# Exercise directions
Search the data below for the string "decodePmov" and copy all lines where it shows up.

-------- Record set

-- ==== Sys2Proof/Decode.lean ====
section
/-! DEFINITION. The decoder of instruction words, total on all 2^32 words and refusing by name, and after it the encoder. Both are
written from the layouts of 03 Table 3-2 and the opcodes of Tables 3-6 and 3-7. -/

namespace Sys2Proof

/-- The field of width k whose lowest bit is bit lo of the word. -/
def fld (k n lo : Nat) : BitVec k := BitVec.ofNat k (n / 2 ^ lo)

/-- Bit lo of the word. -/
def bit (n lo : Nat) : Bool := n / 2 ^ lo % 2 == 1

/-- The instruction, unless a bit that must be zero is set (R49). -/
def zero (c : Bool) (i : Instr) : Except WordError Instr := if c then .ok i else .error .reservedBit

/-- The words of opcode 0x7F, by their secondary (Table 3-7). -/
def decodeSecondary (n : Nat) : Except WordError Instr :=
  match n % 256 with
  | 0x01 => .ok (.popc (bit n 23) (fld 7 n 16) (fld 8 n 8))
  | 0x02 => .ok (.clz (bit n 23) (fld 7 n 16) (fld 8 n 8))
  | 0x03 => .ok (.brev (bit n 23) (fld 7 n 16) (fld 8 n 8))
  | 0x04 => .ok (.bfi (bit n 23) (fld 7 n 16) (fld 8 n 8))
  | 0x10 => zero (n / 2 ^ 8 % 65536 == 0) (.yield)
  | 0x11 => zero (n / 2 ^ 23 % 2 == 0) (.setpl (fld 7 n 16) (fld 8 n 8))
  | 0x12 => zero (n / 2 ^ 8 % 256 == 0 && n / 2 ^ 23 % 2 == 0) (.rdclk (fld 7 n 16))
  | 0x13 => zero (n / 2 ^ 8 % 256 == 0 && n / 2 ^ 23 % 2 == 0) (.rdsync (fld 7 n 16))
  | 0x14 => zero (n / 2 ^ 8 % 256 == 0 && n / 2 ^ 23 % 2 == 0) (.rdprog (fld 7 n 16))
  | 0x15 => zero (n / 2 ^ 8 % 256 == 0 && n / 2 ^ 23 % 2 == 0) (.rdnrg (fld 7 n 16))
  | 0x16 => zero (n / 2 ^ 8 % 256 == 0 && n / 2 ^ 23 % 2 == 0) (.ckpt (fld 7 n 16))
  | 0x17 => zero (n / 2 ^ 23 % 2 == 0) (.view (fld 7 n 16) (fld 8 n 8))
  | 0x18 => zero (n / 2 ^ 19 % 32 == 0) (.sfmt (fld 3 n 16) (fld 8 n 8))
  | 0x19 => zero (n / 2 ^ 23 % 2 == 0) (.gang (fld 7 n 16) (fld 8 n 8))
  | 0x1A => zero (n / 2 ^ 23 % 2 == 0) (.pin (fld 7 n 16) (fld 8 n 8))
  | 0x1B => zero (n / 2 ^ 23 % 2 == 0) (.unpin (fld 7 n 16) (fld 8 n 8))
  | 0x1C => zero (n / 2 ^ 23 % 2 == 0) (.msr (fld 7 n 16) (fld 8 n 8))
  | 0x1D => zero (n / 2 ^ 23 % 2 == 0) (.mrs (fld 7 n 16) (fld 8 n 8))
  | 0x20 => zero (n / 2 ^ 16 % 256 == 0) (.bari (fld 8 n 8))
  | 0x21 => zero (n / 2 ^ 23 % 2 == 0) (.bara (fld 7 n 16) (fld 8 n 8))
  | 0x22 => zero (n / 2 ^ 16 % 256 == 0) (.barx (fld 8 n 8))
  | 0x23 => zero (n / 2 ^ 23 % 2 == 0) (.barw (fld 7 n 16) (fld 8 n 8))
  | 0x24 => zero (n / 2 ^ 23 % 2 == 0) (.stagea (fld 7 n 16) (fld 8 n 8))
  | 0x25 => zero (n / 2 ^ 16 % 256 == 0) (.stager (fld 8 n 8))
  | 0x26 => zero (n / 2 ^ 23 % 2 == 0) (.ringadv (fld 7 n 16) (fld 8 n 8))
  | 0x27 => zero (n / 2 ^ 8 % 256 == 0 && n / 2 ^ 23 % 2 == 0) (.lqrd (fld 7 n 16))
  | 0x30 => zero (n / 2 ^ 16 % 256 == 0) (.l1wb (fld 8 n 8))
  | 0x31 => zero (n / 2 ^ 16 % 256 == 0) (.l1inv (fld 8 n 8))
  | _ => .error .secondary

/-- The words of opcode 0x47, by their B field (R127). -/
def decodePmov (n : Nat) : Except WordError Instr :=
  match n % 256 with
  | 0 => zero (n / 2 ^ 8 % 256 == 0 && n / 2 ^ 23 % 2 == 0) (.pmovGet (fld 7 n 16))
  | 1 => zero (n / 2 ^ 16 % 256 == 0) (.pmovPut (fld 8 n 8))
  | _ => .error .code

/-- Control, integer and float words: opcodes 0x00 to 0x3F (Table 3-6). -/
def decodeLow (op n : Nat) : Except WordError Instr :=
  match op with
  | 0x00 => if n == 0 then .ok .nop else .error .opcode
  | 0x01 => zero (n / 2 ^ 16 % 256 == 0) (.bra (fld 16 n 0))
  | 0x02 => zero (n / 2 ^ 16 % 32 == 0) (.bany (fld 3 n 21) (fld 16 n 0))
  | 0x03 => zero (n / 2 ^ 16 % 32 == 0) (.ball (fld 3 n 21) (fld 16 n 0))
  | 0x04 => zero (n / 2 ^ 16 % 32 == 0) (.bnone (fld 3 n 21) (fld 16 n 0))
  | 0x05 => .ok (.bdiv (fld 3 n 21) (fld 5 n 16) (fld 16 n 0))
  | 0x06 => zero (n / 2 ^ 16 % 256 == 0) (.join (fld 16 n 0))
  | 0x07 => zero (n / 2 ^ 16 % 256 == 0) (.call (fld 16 n 0))
  | 0x08 => zero (n % 16777216 == 0) (.ret)
  | 0x09 => zero (n / 2 ^ 23 % 2 == 0) (.loop (fld 7 n 16) (fld 16 n 0))
  | 0x0A => zero (n / 2 ^ 5 % 8 == 0 && n / 2 ^ 23 % 2 == 0) (.jmpf (fld 7 n 16) (fld 8 n 8) (fld 5 n 0))
  | 0x0B => zero (n % 256 == 0 && n / 2 ^ 23 % 2 == 0) (.cfetch (fld 7 n 16) (fld 8 n 8))
  | 0x0C => zero (n / 2 ^ 16 % 256 == 0) (.trap (fld 16 n 0))
  | 0x0D => zero (n % 16777216 == 0) (.exit)
  | 0x0E => zero (n % 16777216 == 0) (.eret)
  | 0x10 => zero (n % 256 == 0) (.mov (bit n 23) (fld 7 n 16) (fld 8 n 8))
  | 0x11 => .ok (.movi (bit n 23) (fld 7 n 16) (fld 16 n 0))
  | 0x12 => .ok (.movhi (bit n 23) (fld 7 n 16) (fld 16 n 0))
  | 0x13 => .ok (.iadd (bit n 23) (fld 7 n 16) (fld 8 n 8) (fld 8 n 0))
  | 0x14 => .ok (.iaddi (bit n 23) (fld 7 n 16) (fld 8 n 8) (fld 8 n 0))
  | 0x15 => .ok (.isub (bit n 23) (fld 7 n 16) (fld 8 n 8) (fld 8 n 0))
  | 0x16 => .ok (.imul (bit n 23) (fld 7 n 16) (fld 8 n 8) (fld 8 n 0))
  | 0x17 => .ok (.imulh (bit n 23) (fld 7 n 16) (fld 8 n 8) (fld 8 n 0))
  | 0x18 => .ok (.imulhu (bit n 23) (fld 7 n 16) (fld 8 n 8) (fld 8 n 0))
  | 0x19 => .ok (.imad (bit n 23) (fld 7 n 16) (fld 8 n 8) (fld 8 n 0))
  | 0x1A => .ok (.iadd64 (bit n 23) (fld 7 n 16) (fld 8 n 8) (fld 8 n 0))
  | 0x1B => .ok (.lea (bit n 23) (fld 7 n 16) (fld 8 n 8) (fld 8 n 0))
  | 0x1C => .ok (.and (bit n 23) (fld 7 n 16) (fld 8 n 8) (fld 8 n 0))
  | 0x1D => .ok (.or (bit n 23) (fld 7 n 16) (fld 8 n 8) (fld 8 n 0))
  | 0x1E => .ok (.xor (bit n 23) (fld 7 n 16) (fld 8 n 8) (fld 8 n 0))
  | 0x1F => .ok (.andn (bit n 23) (fld 7 n 16) (fld 8 n 8) (fld 8 n 0))
  | 0x20 => .ok (.shl (bit n 23) (fld 7 n 16) (fld 8 n 8) (fld 8 n 0))
  | 0x21 => .ok (.shr (bit n 23) (fld 7 n 16) (fld 8 n 8) (fld 8 n 0))
  | 0x22 => .ok (.sar (bit n 23) (fld 7 n 16) (fld 8 n 8) (fld 8 n 0))
  | 0x23 => .ok (.shli (bit n 23) (fld 7 n 16) (fld 8 n 8) (fld 8 n 0))
  | 0x24 => .ok (.shri (bit n 23) (fld 7 n 16) (fld 8 n 8) (fld 8 n 0))
  | 0x25 => .ok (.sari (bit n 23) (fld 7 n 16) (fld 8 n 8) (fld 8 n 0))
  | 0x26 => .ok (.imin (bit n 23) (fld 7 n 16) (fld 8 n 8) (fld 8 n 0))
  | 0x27 => .ok (.imax (bit n 23) (fld 7 n 16) (fld 8 n 8) (fld 8 n 0))
  | 0x28 => .ok (.umin (bit n 23) (fld 7 n 16) (fld 8 n 8) (fld 8 n 0))
  | 0x29 => .ok (.umax (bit n 23) (fld 7 n 16) (fld 8 n 8) (fld 8 n 0))
  | 0x2A => zero (n % 256 == 0) (.iabs (bit n 23) (fld 7 n 16) (fld 8 n 8))
  | 0x2B => .ok (.bfe (bit n 23) (fld 7 n 16) (fld 8 n 8) (fld 8 n 0))
  | 0x2C => .ok (.fadd (bit n 23) (fld 7 n 16) (fld 8 n 8) (fld 8 n 0))
  | 0x2D => .ok (.fsub (bit n 23) (fld 7 n 16) (fld 8 n 8) (fld 8 n 0))
  | 0x2E => .ok (.fmul (bit n 23) (fld 7 n 16) (fld 8 n 8) (fld 8 n 0))
  | 0x2F => .ok (.ffma (bit n 23) (fld 7 n 16) (fld 8 n 8) (fld 8 n 0))
  | 0x30 => .ok (.fmin (bit n 23) (fld 7 n 16) (fld 8 n 8) (fld 8 n 0))
  | 0x31 => .ok (.fmax (bit n 23) (fld 7 n 16) (fld 8 n 8) (fld 8 n 0))
  | 0x32 => .ok (.hadd2 (bit n 23) (fld 7 n 16) (fld 8 n 8) (fld 8 n 0))
  | 0x33 => .ok (.hmul2 (bit n 23) (fld 7 n 16) (fld 8 n 8) (fld 8 n 0))
  | 0x34 => .ok (.hfma2 (bit n 23) (fld 7 n 16) (fld 8 n 8) (fld 8 n 0))
  | 0x35 => .ok (.badd2 (bit n 23) (fld 7 n 16) (fld 8 n 8) (fld 8 n 0))
  | 0x36 => .ok (.bmul2 (bit n 23) (fld 7 n 16) (fld 8 n 8) (fld 8 n 0))
  | 0x37 => .ok (.bfma2 (bit n 23) (fld 7 n 16) (fld 8 n 8) (fld 8 n 0))
  | 0x38 => zero (n % 256 == 0) (.frcp (bit n 23) (fld 7 n 16) (fld 8 n 8))
  | 0x39 => zero (n % 256 == 0) (.frsq (bit n 23) (fld 7 n 16) (fld 8 n 8))
  | 0x3A => zero (n % 256 == 0) (.fexp2 (bit n 23) (fld 7 n 16) (fld 8 n 8))
  | 0x3B => zero (n % 256 == 0) (.flog2 (bit n 23) (fld 7 n 16) (fld 8 n 8))
  | 0x3C => .ok (.cvt (bit n 23) (fld 7 n 16) (fld 8 n 8) (fld 8 n 0))
  | 0x3D => .ok (.fscale (bit n 23) (fld 7 n 16) (fld 8 n 8) (fld 8 n 0))
  | 0x3E => .ok (.qscale (bit n 23) (fld 7 n 16) (fld 8 n 8) (fld 8 n 0))
  | 0x3F => .ok (.frnd (bit n 23) (fld 7 n 16) (fld 8 n 8) (fld 8 n 0))
  | _ => .error .opcode

/-- Opcodes 0x40 to 0x7F (Table 3-6). -/
def decodeHigh (op n : Nat) : Except WordError Instr :=
  match op with
  | 0x40 => zero (n / 2 ^ 23 % 2 == 0) (.icmp (fld 4 n 19) (fld 3 n 16) (fld 8 n 8) (fld 8 n 0))
  | 0x41 => zero (n / 2 ^ 23 % 2 == 0) (.ucmp (fld 4 n 19) (fld 3 n 16) (fld 8 n 8) (fld 8 n 0))
  | 0x42 => zero (n / 2 ^ 23 % 2 == 0) (.fcmp (fld 4 n 19) (fld 3 n 16) (fld 8 n 8) (fld 8 n 0))
  | 0x43 => zero (n / 2 ^ 3 % 32 == 0 && n / 2 ^ 11 % 32 == 0 && n / 2 ^ 23 % 2 == 0) (.plop (fld 4 n 19) (fld 3 n 16) (fld 3 n 8) (fld 3 n 0))
  | 0x44 => .ok (.sel (bit n 23) (fld 7 n 16) (fld 8 n 8) (fld 8 n 0))
  | 0x45 => zero (n / 2 ^ 2 % 64 == 0 && n / 2 ^ 11 % 32 == 0) (.vote (bit n 23) (fld 7 n 16) (fld 3 n 8) (fld 2 n 0))
  | 0x46 => zero (n / 2 ^ 2 % 64 == 0 && n / 2 ^ 11 % 8192 == 0) (.mset (fld 3 n 8) (fld 2 n 0))
  | 0x47 => decodePmov n
  | 0x48 => .ok (.dot8w (bit n 23) (fld 7 n 16) (fld 8 n 8) (fld 8 n 0))
  | 0x49 => .ok (.dot8i (bit n 23) (fld 7 n 16) (fld 8 n 8) (fld 8 n 0))
  | 0x4A => .ok (.dot4w (bit n 23) (fld 7 n 16) (fld 8 n 8) (fld 8 n 0))
  | 0x4B => .ok (.dot4i (bit n 23) (fld 7 n 16) (fld 8 n 8) (fld 8 n 0))
  | 0x4C => .ok (.shfl (bit n 23) (fld 7 n 16) (fld 8 n 8) (fld 8 n 0))
  | 0x4D => .ok (.shflx (bit n 23) (fld 7 n 16) (fld 8 n 8) (fld 8 n 0))
  | 0x4E => .ok (.qxch (bit n 23) (fld 7 n 16) (fld 8 n 8) (fld 8 n 0))
  | 0x4F => .ok (.lred (bit n 23) (fld 7 n 16) (fld 8 n 8) (fld 8 n 0))
  | 0x50 => zero (n / 2 ^ 8 % 256 == 0 && n / 2 ^ 23 % 2 == 0) (.split (fld 7 n 16) (fld 8 n 0))
  | 0x51 => zero (n % 65536 == 0 && n / 2 ^ 23 % 2 == 0) (.fuse (fld 7 n 16))
  | 0x52 => zero (n / 2 ^ 5 % 524288 == 0) (.region (fld 5 n 0))
  | 0x53 => zero (n / 2 ^ 8 % 256 == 0) (.rdid (bit n 23) (fld 7 n 16) (fld 8 n 0))
  | 0x54 => .ok (.mrd (bit n 23) (fld 7 n 16) (fld 8 n 8) (fld 8 n 0))
  | 0x55 => zero (n % 65536 == 0) (.strd (bit n 23) (fld 7 n 16))
  | 0x58 => zero (n % 256 == 0) (.gmov (bit n 23) (fld 7 n 16) (fld 8 n 8))
  | 0x59 => .ok (.gmovi (bit n 23) (fld 7 n 16) (fld 16 n 0))
  | 0x5A => .ok (.gmovhi (bit n 23) (fld 7 n 16) (fld 16 n 0))
  | 0x5B => .ok (.gadd (bit n 23) (fld 7 n 16) (fld 8 n 8) (fld 8 n 0))
  | 0x5C => .ok (.gaddi (bit n 23) (fld 7 n 16) (fld 8 n 8) (fld 8 n 0))
  | 0x5D => .ok (.gsub (bit n 23) (fld 7 n 16) (fld 8 n 8) (fld 8 n 0))
  | 0x5E => .ok (.gmul (bit n 23) (fld 7 n 16) (fld 8 n 8) (fld 8 n 0))
  | 0x5F => .ok (.gand (bit n 23) (fld 7 n 16) (fld 8 n 8) (fld 8 n 0))
  | 0x60 => .ok (.gor (bit n 23) (fld 7 n 16) (fld 8 n 8) (fld 8 n 0))
  | 0x61 => .ok (.gxor (bit n 23) (fld 7 n 16) (fld 8 n 8) (fld 8 n 0))
  | 0x62 => .ok (.gshift (bit n 23) (fld 7 n 16) (fld 8 n 8) (fld 8 n 0))
  | 0x63 => zero (n / 2 ^ 23 % 2 == 0) (.gcmp (fld 4 n 19) (fld 3 n 16) (fld 8 n 8) (fld 8 n 0))
  | 0x64 => .ok (.gminmax (bit n 23) (fld 7 n 16) (fld 8 n 8) (fld 8 n 0))
  | 0x65 => .ok (.gadd64 (bit n 23) (fld 7 n 16) (fld 8 n 8) (fld 8 n 0))
  | 0x66 => .ok (.gbcast (bit n 23) (fld 7 n 16) (fld 8 n 8) (fld 8 n 0))
  | 0x67 => zero (n % 256 == 0) (.vbcast (bit n 23) (fld 7 n 16) (fld 8 n 8))
  | 0x68 => .ok (.ldg (fld 2 n 22) (fld 7 n 15) (fld 7 n 8) (fld 8 n 0))
  | 0x69 => .ok (.stg (fld 2 n 22) (fld 7 n 15) (fld 7 n 8) (fld 8 n 0))
  | 0x6A => .ok (.lds (fld 2 n 22) (fld 7 n 15) (fld 7 n 8) (fld 8 n 0))
  | 0x6B => .ok (.sts (fld 2 n 22) (fld 7 n 15) (fld 7 n 8) (fld 8 n 0))
  | 0x6C => .ok (.ldv (fld 2 n 22) (fld 7 n 15) (fld 7 n 8) (fld 8 n 0))
  | 0x6D => .ok (.stv (fld 2 n 22) (fld 7 n 15) (fld 7 n 8) (fld 8 n 0))
  | 0x6E => .ok (.atomg (fld 4 n 20) (bit n 19) (fld 7 n 12) (fld 7 n 5) (fld 5 n 0))
  | 0x6F => .ok (.atoms (fld 4 n 20) (bit n 19) (fld 7 n 12) (fld 7 n 5) (fld 5 n 0))
  | 0x70 => .ok (.atomv (fld 4 n 20) (bit n 19) (fld 7 n 12) (fld 7 n 5) (fld 5 n 0))
  | 0x71 => zero (n / 2 ^ 8 % 256 == 0 && n / 2 ^ 23 % 2 == 0) (.txb (fld 7 n 16) (fld 8 n 0))
  | 0x72 => zero (n % 65536 == 0 && n / 2 ^ 23 % 2 == 0) (.txe (fld 7 n 16))
  | 0x73 => zero (n / 2 ^ 8 % 65536 == 0) (.txa (fld 8 n 0))
  | 0x74 => zero (n / 2 ^ 9 % 512 == 0 && n / 2 ^ 23 % 2 == 0) (.fence (fld 3 n 20) (fld 2 n 18) (fld 9 n 0))
  | 0x75 => zero (n % 1048576 == 0 && n / 2 ^ 23 % 2 == 0) (.tfence (fld 3 n 20))
  | 0x76 => zero (n % 16 == 0) (.waitu (fld 3 n 21) (fld 2 n 19) (bit n 18) (fld 7 n 11) (fld 7 n 4))
  | 0x77 => zero (n % 256 == 0 && n / 2 ^ 23 % 2 == 0) (.waitc (fld 7 n 16) (fld 8 n 8))
  | 0x78 => zero (n / 2 ^ 23 % 2 == 0) (.mma (fld 7 n 16) (fld 8 n 8) (fld 3 n 5) (fld 5 n 0))
  | 0x79 => zero (n / 2 ^ 8 % 256 == 0 && n / 2 ^ 23 % 2 == 0) (.copy (fld 7 n 16) (bit n 7) (fld 3 n 4) (fld 2 n 2) (fld 2 n 0))
  | 0x7A => zero (n / 2 ^ 5 % 8 == 0 && n / 2 ^ 23 % 2 == 0) (.gather (fld 7 n 16) (fld 8 n 8) (bit n 4) (fld 2 n 2) (bit n 1) (bit n 0))
  | 0x7B => zero (n / 2 ^ 8 % 256 == 0 && n / 2 ^ 23 % 2 == 0) (.coll (fld 7 n 16) (fld 8 n 0))
  | 0x7C => zero (n % 65536 == 0 && n / 2 ^ 23 % 2 == 0) (.launch (fld 7 n 16))
  | 0x7D => zero (n / 2 ^ 8 % 256 == 0 && n / 2 ^ 23 % 2 == 0) (.msend (fld 7 n 16) (fld 8 n 0))
  | 0x7F => decodeSecondary n
  | _ => .error .opcode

----------------

# Solution to this task
def decodePmov (n : Nat) : Except WordError Instr :=
  | 0x47 => decodePmov n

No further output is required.